-- ==== Sys2Proof/Tests/Slice0.lean ====
section
/-! SUPPORT. The model's own tests, their expected results from spec/95_test_vectors.md and the encoding tables of
spec/30_encoding.md, and a witness for every hypothesis of an obligation. -/

open Sys2Proof Sys2Proof.Machine

set_option maxRecDepth 8000

namespace Sys2Proof.Tests

/-! ### Well-formedness: each check refuses an ill-formed word (R50, R48) -/

theorem test_wf_refuses_reserved_type :
    (CodeWord.cmd 0b0101).wf = false ∧ (CodeWord.cmd 0b0111).wf = false ∧ (CodeWord.cmd 0b1111).wf = false := by decide

theorem test_wf_refuses_reserved_width :
    (CodeWord.ecmd 0b011 0).wf = false ∧ (CodeWord.ecmd 0b111 0).wf = false := by decide

theorem test_wf_refuses_start_on_exact : (CodeWord.ecmd 0b000 7).wf = false := by decide

theorem test_wf_accepts_legal :
    (CodeWord.cmd 0b1100).wf = true ∧ (CodeWord.ecmd 0b110 7).wf = true ∧ (CodeWord.syl 0xFFFF).wf = true := by decide

/-! ### Decoding: one word per constructor, from the tables of R47, R48, R43 -/

theorem test_decode_encU16 : decode (.cmd 0b0000) = .ok .encU16 := rfl
theorem test_decode_encU32 : decode (.cmd 0b0001) = .ok .encU32 := rfl
theorem test_decode_encU64 : decode (.cmd 0b0010) = .ok .encU64 := rfl
theorem test_decode_encIp4 : decode (.cmd 0b0011) = .ok .encIp4 := rfl
theorem test_decode_encIp6 : decode (.cmd 0b0100) = .ok .encIp6 := rfl
theorem test_decode_decU16 : decode (.cmd 0b1000) = .ok .decU16 := rfl
theorem test_decode_decU32 : decode (.cmd 0b1001) = .ok .decU32 := rfl
theorem test_decode_decU64 : decode (.cmd 0b1010) = .ok .decU64 := rfl
theorem test_decode_decIp4 : decode (.cmd 0b1011) = .ok .decIp4 := rfl
theorem test_decode_decIp6 : decode (.cmd 0b1100) = .ok .decIp6 := rfl
theorem test_decode_decx16 : decode (.ecmd 0b000 0) = .ok .decx16 := rfl
theorem test_decode_decx32 : decode (.ecmd 0b001 0) = .ok .decx32 := rfl
theorem test_decode_decx64 : decode (.ecmd 0b010 0) = .ok .decx64 := rfl
theorem test_decode_decb16 : decode (.ecmd 0b100 5) = .ok (.decb16 5) := rfl
theorem test_decode_decb32 : decode (.ecmd 0b101 11) = .ok (.decb32 11) := rfl
theorem test_decode_decb64 : decode (.ecmd 0b110 0) = .ok (.decb64 0) := rfl
theorem test_decode_sylenc : decode (.syl 0b0001001000110100) = .ok (.sylenc 0x1234) := rfl

theorem test_decode_rejects_by_name :
    decode (.cmd 0b0101) = .error .reservedType ∧ decode (.cmd 0b1111) = .error .reservedType ∧
    decode (.ecmd 0b011 0) = .error .reservedWidth ∧ decode (.ecmd 0b111 4) = .error .reservedWidth ∧
    decode (.ecmd 0b001 1) = .error .startOnExact := ⟨rfl, rfl, rfl, rfl, rfl⟩

/-- The opcode table's words (log 17): CMD in a byte, ECMD with the reader's 17-bit row, SYL in two bytes. -/
theorem test_table_words :
    decodeTableWord 8 0x0 = some .encU16 ∧ decodeTableWord 8 0xC = some .decIp6 ∧ decodeTableWord 8 0x6 = some (.decb64 0) ∧
    decodeTableWord 24 0x10000 = some .decx16 ∧ decodeTableWord 24 0x4 = some (.decb16 0) ∧
    decodeTableWord 16 0x7F00 = some (.sylenc 0x7F00) ∧ decodeTableWord 8 0xD = none ∧ decodeTableWord 24 0x3 = none :=
  ⟨rfl, rfl, rfl, rfl, rfl, rfl, rfl, rfl⟩

/-- A presented word is what the very next step runs, from reset (log 18). -/
theorem test_withFetchWord :
    step (State.reset.withFetchWord 8 0xA) = exec .decU64
      { State.reset with op := 0xA, busy := true, written := ⟨true, true, true⟩ } ∧
    step (State.reset.withFetchWord 24 0x10004) = exec (.decb16 0) State.reset ∧
    step (State.reset.withFetchWord 16 0x7F00) = exec (.sylenc 0x7F00) State.reset := ⟨rfl, rfl, rfl⟩

/-! ### One step on a small state -/

/-- The reset state with a text in TIB and TLEN. -/
def withText (cs : List Byte) : State :=
  { State.reset with tlen := cs.length, tib := cs.mapIdx (fun i c => (i, c)) }

/-- The reset state with an operand in OPA. -/
def withOperand (v : Value) : State := { State.reset with opa := v }

/-- A property of the next state, false of a stop. -/
def nextHas (p : State → Bool) : Host.Outcome State Fault Refusal → Bool
  | .next t => p t
  | .fault _ => false
  | .refused _ => false

theorem exists_of_nextHas {p : State → Bool} {o : Host.Outcome State Fault Refusal} (h : nextHas p o = true) :
    ∃ t, o = .next t ∧ p t = true := by
  cases o with
  | next t => exact ⟨t, rfl, h⟩
  | fault f => cases h
  | refused r => cases h

/-- A decode of a text ends idle and done with this STATUS and RES, and OLEN = 0. -/
def decodes (i : Instr) (cs : List Byte) (st : BitVec 2) (v : Value) : Bool :=
  nextHas (fun t => t.status = st ∧ t.res = v ∧ t.olen = 0 ∧ t.busy = false ∧ t.done = true) (exec i (withText cs))

/-- An encode of an operand ends idle and done with STATUS = OK, RES = 0 and exactly this text in TOB. -/
def encodes (i : Instr) (v : Value) (cs : List Byte) : Bool :=
  nextHas (fun t => t.status = 0 ∧ t.res = 0 ∧ t.olen.toNat = cs.length ∧ t.tob = cs.mapIdx (fun i c => (i, c)) ∧
    t.busy = false ∧ t.done = true) (exec i (withOperand v))

/-- A procedure run alone returns this. -/
def returns (i : Instr) (cs : List Byte) (r : Ret) : Bool := nextHas (fun t => t.ret = some r) (exec i (withText cs))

################

# WORK REQUIRED
Please give back only the lines between the first line of the entries and the line with "theorem test_decode_encU16 : decode", both ends included, word for word.

# RESULT OF THE EXERCISE
-- ==== Sys2Proof/Tests/Slice0.lean ====
section
/-! SUPPORT. The model's own tests, their expected results from spec/95_test_vectors.md and the encoding tables of
spec/30_encoding.md, and a witness for every hypothesis of an obligation. -/

open Sys2Proof Sys2Proof.Machine

set_option maxRecDepth 8000

namespace Sys2Proof.Tests

/-! ### Well-formedness: each check refuses an ill-formed word (R50, R48) -/

theorem test_wf_refuses_reserved_type :
    (CodeWord.cmd 0b0101).wf = false ∧ (CodeWord.cmd 0b0111).wf = false ∧ (CodeWord.cmd 0b1111).wf = false := by decide

theorem test_wf_refuses_reserved_width :
    (CodeWord.ecmd 0b011 0).wf = false ∧ (CodeWord.ecmd 0b111 0).wf = false := by decide

theorem test_wf_refuses_start_on_exact : (CodeWord.ecmd 0b000 7).wf = false := by decide

theorem test_wf_accepts_legal :
    (CodeWord.cmd 0b1100).wf = true ∧ (CodeWord.ecmd 0b110 7).wf = true ∧ (CodeWord.syl 0xFFFF).wf = true := by decide

/-! ### Decoding: one word per constructor, from the tables of R47, R48, R43 -/

theorem test_decode_encU16 : decode (.cmd 0b0000) = .ok .encU16 := rfl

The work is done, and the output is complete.